Furo Iyenemi

Personal information
- Full name: Iyenemi Charles Furo^{[citation needed]}
- Date of birth: 17 July 1978 (age 47)
- Place of birth: Okrika, Nigeria
- Height: 1.86 m (6 ft 1 in)
- Position: Defender

Youth career
- Sharks

Senior career*
- Years: Team / Apps / (Gls)
- 1995–1997: Paris Saint-Germain B
- 1997–1999: Waregem / 55 / (2)
- 1999–2000: Sion / 13 / (1)
- 2000: Royal Antwerp / 0 / (0)
- 2000–2002: Sion / 8 / (0)
- 2003: Akratitos / 7 / (1)
- 2004–2005: Istres / 0 / (0)
- 2005–2006: Servette / 5 / (0)

International career
- 2000: Nigeria U23 / 2 / (0)
- 2000: Nigeria / 5 / (0)

= Furo Iyenemi =

Nigerian footballer

Furo Iyenemi (born 17 July 1978) is a retired Nigerian international footballer who played as a defender for clubs in France, Belgium, Switzerland and Greece.

==Club career==
Born in Okrika, Iyenemi moved to France and began playing football for Paris Saint-Germain's reserve side in 1995. He signed a contract with Belgian Pro League club K.S.V. Waregem in 1997. He acquired Belgian citizenship and moved to Swiss Super League side FC Sion.
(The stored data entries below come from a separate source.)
-- ==== Sys2Proof/Machine/Float.lean ====
section
/-! DEFINITION. The reductions (R108, R109) and the floating class (R128 to R140). -/
namespace Sys2Proof.Machine

/-- The type that w names on floating instructions (R16): F32X2, BF16X4 or F16X4. -/
def typeOf (w : BitVec 2) : Fmt := if w = 0 then fp32 else if w = 1 then bf16 else fp16

/-! ## Reductions (R108, R109) -/

/-- combine(x, y) of an op code (R32, R108), and the width of its elements. -/
def combineOp (o : Nat) (w : BitVec 2) : Nat × (Nat → Nat → Nat) :=
  let n := widthOf w
  match o with
  | 0 => (n, fun x y => (x + y) % 2 ^ n)
  | 1 => (n, minS n)
  | 2 => (n, maxS n)
  | 3 => (n, minZ n)
  | 4 => (n, maxZ n)
  | 5 => (n, (· &&& ·))
  | 6 => (n, (· ||| ·))
  | 7 => (n, (· ^^^ ·))
  | 8 => ((typeOf w).width, addF (typeOf w))
  | 9 => ((typeOf w).width, minmaxF (typeOf w) false)
  | _ => ((typeOf w).width, minmaxF (typeOf w) true)

/-- A combination in which an absent operand is never combined (R108). -/
def combineOpt (f : Nat → Nat → Nat) : Option Nat → Option Nat → Option Nat
  | some x, some y => some (f x y)
  | some x, none => some x
  | none, y => y

/-- One step of the reduction tree: neighbours combined. -/
def pairUp (f : Nat → Nat → Nat) : List (Option Nat) → List (Option Nat)
  | x :: y :: t => combineOpt f x y :: pairUp f t
  | r => r

/-- A result of a floating operation of VRED or VSCAN: a NaN that no other operand has met becomes the canonical one (R120). -/
def reduced (o : Nat) (w : BitVec 2) (v : Nat) : Nat := if o < 8 then v else canonF (typeOf w) v

/-- The fixed tree of VRED over 32 lanes (R108). -/
def reduceTree (f : Nat → Nat → Nat) (x : List (Option Nat)) : Nat :=
  ((pairUp f (pairUp f (pairUp f (pairUp f (pairUp f x))))).headD none).getD 0

/-- One step of the scan tree, at distance `s` (R108). -/
def scanStep (f : Nat → Nat → Nat) (s : Nat) (x : List (Option Nat)) : List (Option Nat) :=
  (List.replicate s none ++ x).zipWith (combineOpt f) x

/-- The fixed tree of VSCAN over 32 lanes (R108). -/
def scanTree (f : Nat → Nat → Nat) (x : List (Option Nat)) : List (Option Nat) :=
  scanStep f 16 (scanStep f 8 (scanStep f 4 (scanStep f 2 (scanStep f 1 x))))

/-- Element `k` of each contributing lane, by lane (R108). -/
def contributions (q : WRegs) (a n k : Nat) (act : Mask) : List (Option Nat) :=
  (List.range 32).map fun l => if act.getLsbD l then some (elemOf n k (q.getV a l)) else none

/-- g0 with WCL (R109): the join of the guard labels of every lane that has not exited. -/
def guardJoin (x : Ctx) (g : Nat) : Label := joinAll ((lanesOf x.w.live).map (x.w.regs.labP g) ++ [x.w.wcl])

/-- VRED (R108, R109): every contributor receives the reduction. -/
def execVred (z : Bool) (g : BitVec 3) (d a o : BitVec 6) (w : BitVec 2) (s : State) :
    Host.Outcome State Fault Refusal :=
  issue (.vred z g d a o w) { rv := [a.toNat], rp := [g.toNat], wv := [d.toNat] } (guardLanes s g.toNat) (fun x s =>
    let act := x.grp &&& x.w.regs.getP g.toNat
    let c := combineOp o.toNat w
    let v := wd (packElems c.1 ((List.range (64 / c.1)).map fun k =>
      reduced o.toNat w (reduceTree c.2 (contributions x.w.regs a.toNat c.1 k act))))
    let lab := joinAll (guardJoin x g.toNat :: (lanesOf act).map (x.w.regs.labV a.toNat))
    writeV x s d.toNat ((lanesOf act).map fun l => (l, v, lab))) s

/-- VSCAN (R108, R109): each contributor receives the inclusive scan up to it. -/
def execVscan (z : Bool) (g : BitVec 3) (d a o : BitVec 6) (w : BitVec 2) (s : State) :
    Host.Outcome State Fault Refusal :=
  issue (.vscan z g d a o w) { rv := [a.toNat], rp := [g.toNat], wv := [d.toNat] } (guardLanes s g.toNat) (fun x s =>
    let act := x.grp &&& x.w.regs.getP g.toNat
    let c := combineOp o.toNat w
    let cols := (List.range (64 / c.1)).map fun k => scanTree c.2 (contributions x.w.regs a.toNat c.1 k act)
    writeV x s d.toNat ((lanesOf act).map fun l =>
      (l, wd (packElems c.1 (cols.map fun col => reduced o.toNat w ((nth none col l).getD 0))),
        joinAll (guardJoin x g.toNat :: ((lanesOf act).filter (· ≤ l)).map (x.w.regs.labV a.toNat))))) s

/-! ## Arithmetic (R128 to R131) -/

/-- VFADD (R128). -/
def execVfadd (z : Bool) (g : BitVec 3) (d a b : BitVec 6) (w : BitVec 2) (s : State) :
    Host.Outcome State Fault Refusal :=
  vBinary (.vfadd z g d a b w) g d a b (zipElems (typeOf w).width (addF (typeOf w))) s

/-- VFSUB (R128). -/
def execVfsub (z : Bool) (g : BitVec 3) (d a b : BitVec 6) (w : BitVec 2) (s : State) :
    Host.Outcome State Fault Refusal :=
  vBinary (.vfsub z g d a b w) g d a b (zipElems (typeOf w).width (subF (typeOf w))) s

/-- VFMUL (R128). -/
def execVfmul (z : Bool) (g : BitVec 3) (d a b : BitVec 6) (w : BitVec 2) (s : State) :
    Host.Outcome State Fault Refusal :=
  vBinary (.vfmul z g d a b w) g d a b (zipElems (typeOf w).width (mulF (typeOf w))) s

/-- VFMA (R128): a * b + d, rounded once. -/
def execVfma (z : Bool) (g : BitVec 3) (d a b : BitVec 6) (w : BitVec 2) (s : State) :
    Host.Outcome State Fault Refusal :=
  vTernary (.vfma z g d a b w) g d a b (zip3Elems (typeOf w).width (fmaF (typeOf w))) s

/-- VFMIN (R124, R129). -/
def execVfmin (z : Bool) (g : BitVec 3) (d a b : BitVec 6) (w : BitVec 2) (s : State) :
    Host.Outcome State Fault Refusal :=
  vBinary (.vfmin z g d a b w) g d a b (zipElems (typeOf w).width (minmaxF (typeOf w) false)) s

/-- VFMAX (R124, R129). -/
def execVfmax (z : Bool) (g : BitVec 3) (d a b : BitVec 6) (w : BitVec 2) (s : State) :
    Host.Outcome State Fault Refusal :=
  vBinary (.vfmax z g d a b w) g d a b (zipElems (typeOf w).width (minmaxF (typeOf w) true)) s

/-- VFCMP (R130): element 0 of each source. -/
def execVfcmp (z : Bool) (g p c : BitVec 3) (a b : BitVec 6) (w : BitVec 2) (s : State) :
    Host.Outcome State Fault Refusal :=
  vCompare (.vfcmp z g p c a b w) g p a b (fun x y =>
    compareF (typeOf w) c.toNat (elemOf (typeOf w).width 0 x) (elemOf (typeOf w).width 0 y)) s

/-- VFABS (R131). -/
def execVfabs (z : Bool) (g : BitVec 3) (d a : BitVec 6) (w : BitVec 2) (s : State) :
    Host.Outcome State Fault Refusal :=
  vUnary (.vfabs z g d a w) g d a (mapElems (typeOf w).width (absF (typeOf w))) s

/-- VFNEG (R131). -/
def execVfneg (z : Bool) (g : BitVec 3) (d a : BitVec 6) (w : BitVec 2) (s : State) :
    Host.Outcome State Fault Refusal :=
  vUnary (.vfneg z g d a w) g d a (mapElems (typeOf w).width (negF (typeOf w))) s

/-! ## Special functions (R132, R133) -/

/-- A special function: its results are fixed at issue and written when its flag clears (R27, R29).  Its labels are
formed at issue, where a label over eight owners traps (R79). -/
def specialOp (i : Instr) (g : BitVec 3) (d a : BitVec 6) (f : BitVec 1) (h : FVal → FVal) (s : State) :
    Host.Outcome State Fault Refusal :=
  issue i { rv := [a.toNat], rp := [g.toNat], wv := [d.toNat] } (guardLanes s g.toNat) (fun x s =>
    let rs := (lanesOf (x.grp &&& x.w.regs.getP g.toNat)).map fun l =>
      (⟨l, mapElems 32 (specialF h) (x.w.regs.getV a.toNat l), laneLabel x g.toNat [a.toNat] l, false⟩ : LaneRes)
    let bad := rs.filter fun r => decide (Config.maxOwners < r.lab.length)
    if bad.isEmpty then
      match bindLabels s x.asid (rs.map (·.lab)) with
      | none => x.trapG s 0x07
      | some s => .ok (startPend x s (x.flag f) (.special d.toNat) rs 1)
    else x.trap s 0x07 (maskOf (bad.map (·.lane))) 0 0) s

/-- VRCP (R132, R133). -/
def execVrcp (z : Bool) (g : BitVec 3) (d a : BitVec 6) (f : BitVec 1) (s : State) : Host.Outcome State Fault Refusal :=
  specialOp (.vrcp z g d a f) g d a f rcpV s

/-- VRSQ (R132, R133). -/
def execVrsq (z : Bool) (g : BitVec 3) (d a : BitVec 6) (f : BitVec 1) (s : State) : Host.Outcome State Fault Refusal :=
  specialOp (.vrsq z g d a f) g d a f rsqV s

/-- VEXP2 (R132, R133). -/
def execVexp2 (z : Bool) (g : BitVec 3) (d a : BitVec 6) (f : BitVec 1) (s : State) : Host.Outcome State Fault Refusal :=
  specialOp (.vexp2 z g d a f) g d a f exp2V s

/-- VLOG2 (R132, R133). -/
def execVlog2 (z : Bool) (g : BitVec 3) (d a : BitVec 6) (f : BitVec 1) (s : State) : Host.Outcome State Fault Refusal :=
  specialOp (.vlog2 z g d a f) g d a f log2V s

/-! ## Conversions, packing and blocks -/

/-- VCVT (R134 to R136). -/
def execVcvt (z : Bool) (g : BitVec 3) (d a m : BitVec 6) (s : State) : Host.Outcome State Fault Refusal :=
  vUnary (.vcvt z g d a m) g d a (convertReg m.toNat) s

/-- The low 6 bits of eight bytes in two 24-bit groups (R137). -/
def pack6 (x : Word) : Word := wd (packElems 6 ((List.range 8).map fun k => elemOf 8 k x))

/-- Eight 6-bit elements in the low bits of eight bytes (R138). -/
def unpack6 (x : Word) : Word := wd (packElems 8 ((List.range 8).map fun k => elemOf 6 k x))

/-- VPACK6 (R137). -/
def execVpack6 (z : Bool) (g : BitVec 3) (d a : BitVec 6) (s : State) : Host.Outcome State Fault Refusal :=
  vUnary (.vpack6 z g d a) g d a pack6 s

/-- VUNPK6 (R138). -/
def execVunpk6 (z : Bool) (g : BitVec 3) (d a : BitVec 6) (s : State) : Host.Outcome State Fault Refusal :=
  vUnary (.vunpk6 z g d a) g d a unpack6 s

/-- VQB4 (R139): Va to Va+3 of a lane quantised to one FP4 block and its scale. -/
def execVqb4 (z : Bool) (g : BitVec 3) (d : BitVec 6) (a : BitVec 4) (s : State) : Host.Outcome State Fault Refusal :=
  let regs := (List.range 4).map (4 * a.toNat + ·)
  issue (.vqb4 z g d a) { rv := regs, rp := [g.toNat], wv := [d.toNat] } (guardLanes s g.toNat) (fun x s =>
    laneOp x s g.toNat d.toNat regs fun l =>
      let q := quantBlock e2m1 6 ((List.range 8).map fun i =>
        decodeF fp32 (elemOf 32 (i % 2) (x.w.regs.getV (4 * a.toNat + i / 2) l)))
      wd (q.1 * 2 ^ 32 + packElems 4 q.2)) s

/-- The registers of VDQB4 for one lane (R140). -/
def expandBlock (x : Word) (j : Nat) : Word :=
  let y (i : Nat) : Nat := blockFloat (elemOf 8 4 x) (elemOf 4 i x)
  wd (y (2 * j) + y (2 * j + 1) * 2 ^ 32)

/-- VDQB4 (R140): an FP4 block expanded to Vd to Vd+3. -/
def execVdqb4 (z : Bool) (g : BitVec 3) (d : BitVec 4) (a : BitVec 6) (s : State) : Host.Outcome State Fault Refusal :=
  let regs := (List.range 4).map (4 * d.toNat + ·)
  issue (.vdqb4 z g d a) { rv := [a.toNat], rp := [g.toNat], wv := regs } (guardLanes s g.toNat) (fun x s => do
    let act := lanesOf (x.grp &&& x.w.regs.getP g.toNat)
    let bad := act.filter fun l => decide (Config.maxOwners < (laneLabel x g.toNat [a.toNat] l).length)
    if !bad.isEmpty then x.trap s 0x07 (maskOf bad) 0 0
    else (List.range 4).foldlM (fun s j =>
      writeV x s (4 * d.toNat + j) (act.map fun l =>
        (l, expandBlock (x.w.regs.getV a.toNat l) j, laneLabel x g.toNat [a.toNat] l))) s) s

end Sys2Proof.Machine
end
In January 2003, Iyenemi joined Super League Greece side Akratitos F.C., where he made 7 league appearances before leaving the club.

==International career==
Iyenemi played for Nigeria at the 2000 Summer Olympics in Sydney. He captained the team as they reached the last eight of the tournament.

Iyenemi played for the Nigeria national football team at the 2000 African Cup of Nations finals, making five appearances as Nigeria finished runners-up.

==Personal life==
His son, Kaye Furo, plays professional football in Belgium for Club Brugge KV.